Anti-patterns specific to test generation
- ❌ Single table mixing id-helper rows with top-level-model rows. Tables are homogeneous; one table per test function.
- ❌ Module-level helpers with names that don't match the case id they serve (it makes case ↔ mutator mapping a manual diff).
- ❌ Asserting only one of the two validation layers. If a payload is invalid, both layers must reject it (use
pytest.raises against each in sequence).
- ❌ Building round-trip payloads inline as Python literals when a packaged example exists. Load examples from
schema/jsonschemas/examples/ and mutate copies for invalidation rows.
Verification
After generating, both must pass:
cd coffeeAGNTCY/coffee_agents/lungo
uv run --frozen pytest tests/unit/schemas/ # schema-layer tests + generated tests/unit/schemas/types/test_<module>.py
uv run --frozen pytest tests/unit/ # consumer compatibility
If a consumer fails because of a rename you introduced (e.g. it imported the old class name), report the failure to the user and ask before touching non-generated code.
Anti-patterns
- ❌ Reading an existing
schema/types/<name>.py to decide naming.
- ❌ Reading an existing
tests/unit/schemas/types/test_<name>.py to decide layout — generated tests are re-emitted end-to-end from the schema and the corresponding types module.
- ❌ Subclassing
Partial<X> from <X> (or vice versa) when allOf only adds required fields.
- ❌ Using
@model_validator(mode="after") to police __pydantic_extra__ for fields that should belong to a sibling union variant.

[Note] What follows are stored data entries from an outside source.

/-- Bring back a bank of an image by the rule of R280: a filled one has its entries, a built one is built again from its
run as it now stands, and one that is not valid has zero entries. -/
def restoreBank (s : State) (rid cl b : Nat) : State :=
  let k := { bankOf s cl b with srcCl := cl }
  let s := setBank s cl b k
  if k.filled = 1 || !k.valid then s
  else
    let off := setBank s cl b { k with valid := false }
    let fault := fun (f : Flt) => takeFault off ⟨none, cl, 0, rid, 0, 0, 0, 0, 0, 0, none, 0⟩ f
    match buildRun s cl k.srcOff k.planes with
    | .ok (fmt, l) => if k.src = some fmt then writeTables s cl b k (activations fmt l)
      else fault ⟨.format, (((padLines s cl k.srcOff 1).headD (0, 0)).2).toNat, 0xFC * 2 ^ 56 + k.srcOff⟩
    | .error (.fault f) => fault f
    | .error .wait => off

/-- Restore a saved region in a partition (R365): its code reloaded, every section written again, held accesses
translated again, streams and queues resumed. -/
def restoreRegion (s : State) (p : Nat) (g : Image) : State :=
  let q := s.part p
  let mv := moveCl g.west q.west
  let rid := g.rid
  let r := g.region
  let units := match AL.find? s.hg.codes r.code with
    | some c => (match Obj.findDir c r.num with | some k => unitsOf c (Obj.line c k) | none => [])
    | none => []
  let nodes := r.nodes.map fun (n : UId × Nat) => ((⟨mv n.1.cl, n.1.kind, n.1.num⟩ : UId), n.2)
  let r' : Region := { r with
    part := p, rcb := moveRcb g.west q.west r.rcb, host := r.host.map mv, nodes, spill := r.spill.map (Rec.moved mv) }
  let s := { s with regions := AL.set s.regions rid r' }
  let s := units.foldl (fun (s : State) (x : UId × HwUnit) =>
    let old := AL.get { HwUnit.empty with part := rid } g.units x.1
    let h := { x.2 with words := x.2.words.map fun (w : Nat × BitVec 32 × Nat) => (w.1, w.2.1, rid) }
    { s with units := AL.set s.units ⟨mv x.1.cl, x.1.kind, x.1.num⟩ (h.reloaded old) }) s
  let s := g.clusters.foldl (fun (s : State) (x : Nat × Cluster) =>
    let cl := mv x.1
    let lm := hasLm r x.1
    let s := s.modCluster cl fun c =>
      Cluster.restored (BitVec.ofNat 64 (Rcb.pword r.rcb)) r.vd (r.host.contains x.1) lm mv x.2 c
    if lm then clearKeys (clearKeys s (tableKey cl 0 0 0) (2 ^ 17)) (accKey cl 0) (2 ^ 16) else s) s
  let at' := fun (x : Nat × Nat) => (mv x.1, x.2)
  let moved := fun (f : Frame) => { f with
    copies := f.copies.map mv, slots := f.slots.map fun x => (at' x.1, x.2), stamps := f.stamps.map fun x => (at' x.1, x.2) }
  let s := { s with
    frames := g.frames.foldl (fun m f => AL.set m f.1 (moved f.2)) s.frames
    mem := g.cells.foldl (fun m c => putCell m (moveKey g.west q.west c.1, c.2)) s.mem }
  let s := g.clusters.foldl (fun (s : State) (x : Nat × Cluster) =>
    if hasLm r x.1 then restoreBank (restoreBank s rid (mv x.1) 0) rid (mv x.1) 1 else s) s
  admitEntry s rid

- ❌ Putting field-count or per-field validity checks inside a
Discriminator callable. The discriminator answers exactly one question: which schema anyOf branch.
- ❌ Adding
@field_validator for a constraint that fits in Annotated[..., Field(...)].
- ❌ Inventing class names (
AgentId for stable_agent_id, Node for regular_node). Names come straight from $defs keys.
- ❌ Hand-editing a small portion of the generated file in response to a test failure or a request for a tweak. Re-emit the whole file end-to-end via the skill instead — partial patches drift from the rules over time.
Reference
mapping-rules.md — full worked examples for the trickier rules (A, C, D), including the schema fragment and the corresponding emitted Pydantic code.